[RECORDS SUPPLIED]
*-*-*
-- ==== Sys2Proof/Machine/PortOps.lean ====
section
/-! DEFINITION. The named operations on sessions and ports: binding, notice queues, answer caches and answer queues, the
transmitter, a port's going DOWN, the handing over of a step's results (R19), the claim arbiter (R20, R21), and the taking
of a claim. -/

namespace Sys2Proof.Machine

/-! ### Reading and writing one record -/

/-- The record of session `i`. -/
def State.session (s : State) (i : SessionId) : Session := s.sessions[i]

/-- Change the record of session `i`. -/
def State.setSession (s : State) (i : SessionId) (x : Session) : State := { s with sessions := upd s.sessions i x }

/-- The record of port `p`. -/
def State.port (s : State) (p : PortId) : Port := s.ports[p]

/-- Change the record of port `p`. -/
def State.setPort (s : State) (p : PortId) (x : Port) : State := { s with ports := upd s.ports p x }

/-- The configuration of port `p`. -/
def State.cfg (s : State) (p : PortId) : PortConfig := s.config[p]

/-- The session that names port `p` (R79). -/
def boundTo (ss : Vector Session 12) (p : PortId) : Option SessionId :=
  (List.finRange 12).find? (fun i => decide (ss[i].port = some p))

/-- The session bound to port `p` (R79, R145). -/
def State.boundSession (s : State) (p : PortId) : Option SessionId := boundTo s.sessions p

/-- The lowest-numbered session record that passes a test. -/
def State.findSession (s : State) (test : Session → Bool) : Option SessionId :=
  (List.finRange 12).find? (fun i => test (s.session i))

/-! ### Outstanding set and answer cache (R27) -/

/-- A tag leaves the outstanding set. -/
def Session.dropTag (x : Session) (tag : Tag) : Session :=
  { x with outstanding := x.outstanding.filter (fun t => !(t.1 == tag)) }

/-- A tag of the outstanding set is marked parked. -/
def Session.parkTag (x : Session) (tag : Tag) : Session :=
  { x with outstanding := x.outstanding.map (fun t => if t.1 = tag then (t.1, .parked) else t) }

/-- How a tag stands in the outstanding set. -/
def Session.tagMark (x : Session) (tag : Tag) : Option TagMark :=
  (x.outstanding.find? (fun t => t.1 == tag)).map Prod.snd

/-- An entry enters the answer cache; a seventeenth removes the oldest (R27). -/
def pushCache (c : List CacheEntry) (e : CacheEntry) : List CacheEntry :=
  (c ++ [e]).drop ((c ++ [e]).length - Config.cacheEntries)

/-- The newest cache entry with a tag (R27). -/
def Session.cached (x : Session) (tag : Tag) : Option CacheEntry := x.cache.reverse.find? (fun e => e.tag == tag)

/-- A final answer is made: the tag leaves the outstanding set and the entry enters the cache (R27). -/
def Session.conclude (x : Session) (e : CacheEntry) : Session :=
  { x.dropTag e.tag with cache := pushCache x.cache e }

/-- The same, in the Session Table. -/
def concludeIn (ss : Vector Session 12) (c : SessionId × CacheEntry) : Vector Session 12 :=
  upd ss c.1 (ss[c.1].conclude c.2)

/-! ### Notice queue (R164 to R170) -/

/-- A notice enters the queue, waiting, with the next sequence number (R164). -/
def Session.enqueue (x : Session) (n : Notice) : Session :=
  { x with queue := x.queue ++ [{ seq := x.nextSeq, notice := n, sent := false }], nextSeq := x.nextSeq + 1 }

/-- A notice is handed to the queue. The flag says that the queue overflows with it (R169). -/
def Session.offer (x : Session) (n : Notice) : Session × Bool :=
  if x.overflow then (x, false)
  else if Config.noticePlaces ≤ x.queue.length then ({ x with overflow := true }, true)
  else (x.enqueue n, false)

/-- One notice of a step is handed over; an overflow raises NOTICE_OVERFLOW (R165, R169). -/
def offerIn (acc : Vector Session 12 × List Alert) (n : SessionId × Notice) : Vector Session 12 × List Alert :=
  let o := acc.1[n.1].offer n.2
  (upd acc.1 n.1 o.1, if o.2 then acc.2 ++ [(.noticeOverflow, .session n.1)] else acc.2)

/-- Every queued notice is marked waiting again, and a new round of sending begins: a notice frame still being sent belongs
to the old one (R167; notes/assumptions/9.md). -/
def Session.resetSend (x : Session) : Session :=
  { x with queue := x.queue.map (fun q => { q with sent := false }), round := x.round + 1 }

/-- The notice numbered `seq` is marked sent (R166). -/
def Session.markSent (x : Session) (seq : BitVec 16) : Session :=
  { x with queue := x.queue.map (fun q => if q.seq = seq then { q with sent := true } else q) }

/-- A cumulative acknowledgement: with `d` = n minus the oldest number modulo 65536, the `d + 1` oldest notices leave
when `d` is below the queue's length, and none otherwise (R168). -/
def ackQueue (q : List QueuedNotice) (n : BitVec 16) : List QueuedNotice :=
  match q with
  | [] => []
  | oldest :: _ => if (n - oldest.seq).toNat < q.length then q.drop ((n - oldest.seq).toNat + 1) else q

/-- NOTICE_ACK at a session, with the RESYNC that a drained overflowed queue brings (R168, R170). -/
def Session.acknowledge (x : Session) (n : BitVec 16) : Session :=
  let q := ackQueue x.queue n
  if q.isEmpty && !x.queue.isEmpty && x.overflow then
    Session.enqueue { x with queue := [], overflow := false } .resync
  else { x with queue := q }

/-- The notice that is due: the oldest one marked waiting (R166). -/
def Session.dueNotice (x : Session) : Option QueuedNotice := x.queue.find? (fun q => !q.sent)

/-! ### Term timer (R86) -/

/-- Intake restarts the term timer of an ACTIVE session, whatever its state but STOPPED (R86, R156). -/
def Session.restartTerm (x : Session) (deadline : Time) : Session :=
  if x.state = .active then
    { x with term := match x.term with
        | .stopped => .stopped
        | .running _ => .running deadline
        | .expired _ => .running deadline }
  else x

/-- The deadline of a session timer, absent in STOPPED (R86). -/
def SessionTimer.deadline? : SessionTimer → Option Time
  | .stopped => none
  | .running d => some d
  | .expired d => some d

/-! ### Answer queue and transmitter (R159 to R161, R166) -/

/-- The port deals with an answer handed to it: it joins the answer queue when the port is UP and is discarded
otherwise (R149). -/
def Port.handAnswer (x : Port) (a : Answer) : Port :=
  if x.link = .up then { x with answers := x.answers ++ [a] } else x

/-- The places reserved for the engine's answers: the requests in the inbox, and one for a DEPART answer (R159). -/
def State.reserved (s : State) (p : PortId) : Nat :=
  (s.port p).inbox.length +
    match s.boundSession p with
    | some i => if (s.session i).state = .closing ∧ (s.session i).closeKind = some .depart then 1 else 0
    | none => 0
*-*-*
[PROBLEM TO WORK ON]
Output the first line of the entries above and every line after it, exactly as written, ending with the line that contains "leaves the outstanding set. -/".

[RESPONSE]
-- ==== Sys2Proof/Machine/PortOps.lean ====
section
/-! DEFINITION. The named operations on sessions and ports: binding, notice queues, answer caches and answer queues, the
transmitter, a port's going DOWN, the handing over of a step's results (R19), the claim arbiter (R20, R21), and the taking
of a claim. -/

namespace Sys2Proof.Machine

/-! ### Reading and writing one record -/

/-- The record of session `i`. -/
def State.session (s : State) (i : SessionId) : Session := s.sessions[i]

/-- Change the record of session `i`. -/
def State.setSession (s : State) (i : SessionId) (x : Session) : State := { s with sessions := upd s.sessions i x }

/-- The record of port `p`. -/
def State.port (s : State) (p : PortId) : Port := s.ports[p]

/-- Change the record of port `p`. -/
def State.setPort (s : State) (p : PortId) (x : Port) : State := { s with ports := upd s.ports p x }

/-- The configuration of port `p`. -/
def State.cfg (s : State) (p : PortId) : PortConfig := s.config[p]

/-- The session that names port `p` (R79). -/
def boundTo (ss : Vector Session 12) (p : PortId) : Option SessionId :=
  (List.finRange 12).find? (fun i => decide (ss[i].port = some p))

/-- The session bound to port `p` (R79, R145). -/
def State.boundSession (s : State) (p : PortId) : Option SessionId := boundTo s.sessions p

/-- The lowest-numbered session record that passes a test. -/
def State.findSession (s : State) (test : Session → Bool) : Option SessionId :=
  (List.finRange 12).find? (fun i => test (s.session i))

/-! ### Outstanding set and answer cache (R27) -/

/-- A tag leaves the outstanding set. -/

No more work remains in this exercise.